Resolvemos fundar o nosso. Um espaço não comercial, de resistência. Mais um trabalho de militância, voluntário, por suposto. Jaime propôs um jornal; eu, uma revista. O nome eu escolhi (ele queria Bacurau). Dividimos as tarefas. A capa ficou com ele, a linha editorial também.

Correr atrás da grana ficou por minha conta. A paleta de cores, depois de larga prosa, Jaime fechou questão – “nossas cores vão ser o vermelho e o amarelo, porque revista tem que ter cor de luta, cor vibrante” (eu queria verde-floresta). Na paz, acabei enfiando um branco.

Fizemos a primeira edição da Xapuri lá mesmo, na Reserva, em uma noite. Optamos por centrar na pauta socioambiental. Nossa primeira capa foi sobre os povos indígenas isolados do Acre: ‘Isolados, Bravos, Livres: Um Brasil Indígena por Conhecer”. Depois de tudo pronto, Jaime inventou de fazer uma outra boneca, “porque toda revista tem que ter número zero”.

Dessa vez finquei pé, ficamos com a capa indígena. Voltei pra Brasília com a boneca praticamente pronta e com a missão de dar um jeito de imprimir. Nos dias seguintes, o Jaime veio pra Formosa, pra convencer minha irmã Lúcia a revisar a revista, “de grátis”. Com a primeira revista impressa, a próxima tarefa foi montar o Conselho Editorial.

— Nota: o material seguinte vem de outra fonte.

-- ==== Sys2Proof/Laws/Padding.lean ====
section
/-! SUPPORT. The lengths of padding, and what RemovePadding answers. -/

namespace Sys2Proof.Machine

theorem padLength_pos (n : Nat) : 1 ≤ padLength n := by simp only [padLength]; split <;> omega

theorem padLength_le (n : Nat) : padLength n ≤ 16 := by simp only [padLength]; split <;> omega

@[simp] theorem padBytes_length (n : Nat) : (padBytes n).length = padLength n := by simp [padBytes]

theorem paddedLength_mod (n : Nat) : paddedLength n % 16 = 0 := by simp only [paddedLength, padLength]; split <;> omega

/-- The only error of RemovePadding is InvalidPadding (60_exceptions.md R201). -/
theorem removePadding_error {buf : List Byte} {k : ErrorKind} (h : removePadding buf = .error k) : k = .invalidPadding := by
  unfold removePadding at h
  split at h
  · cases h; rfl
  · repeat' split at h
    all_goals first | (cases h; rfl) | cases h

/-- What a successful RemovePadding says about the buffer. -/
theorem removePadding_ok {buf : List Byte} {m : Nat} (h : removePadding buf = .ok m) :
    ∃ p : Byte, buf.getLast? = some p ∧ 1 ≤ p.toNat ∧ p.toNat ≤ 16 ∧ p.toNat ≤ buf.length ∧
      (buf.drop (buf.length - p.toNat)).all (· == p) = true ∧ m = buf.length - p.toNat := by
  unfold removePadding at h
  split at h
  · cases h
  · rename_i p hp
    repeat' split at h
    all_goals try cases h
    exact ⟨p, hp, by omega, by omega, by omega, by assumption, rfl⟩

theorem removePadding_le {buf : List Byte} {m : Nat} (h : removePadding buf = .ok m) :
    m < buf.length ∧ buf.length ≤ m + 16 := by
  obtain ⟨p, -, h1, h2, h3, -, rfl⟩ := removePadding_ok h
  omega

end Sys2Proof.Machine
end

Jaime fez questão de visitar, explicar o projeto e convidar pessoalmente cada conselheiro e cada conselheira (até a doença agravar, nos seus últimos meses de vida, nunca abriu mão dessa tarefa). Daqui rumamos pra Goiânia, para convidar o arqueólogo Altair Sales Barbosa, nosso primeiro conselheiro. “O mais sabido de nóis,” segundo o Jaime.

Trilhamos uma linda jornada. Em 80 meses, Jaime fez questão de decidir, mensalmente, o tema da capa e, quase sempre, escrever ele mesmo. Às vezes, ligava pra falar da ótima ideia que teve, às vezes sumia e, no dia certo, lá vinha o texto pronto, impecável.

Na sexta-feira, 9 de julho, quando preparávamos a Xapuri 81, pela primeira vez em sete anos, ele me pediu para cuidar de tudo. Foi uma conversa triste, ele estava agoniado com os rumos da doença e com a tragédia que o Brasil enfrentava. Não falamos em morte, mas eu sabia que era o fim.

Hoje, cá estamos nós, sem as capas do Jaime, sem as pautas do Jaime, sem o linguajar do Jaime, sem o jaimês da Xapuri, mas na labuta, firmes na resistência. Mês sim, mês sim de novo, como você sonhava, Jaiminho, carcamos porva e, enfim, chegamos à nossa edição número 100. E, depois da Xapuri 100, como era desejo seu, a gente segue esperneando.

Fica tranquilo, camarada, que por aqui tá tudo direitim.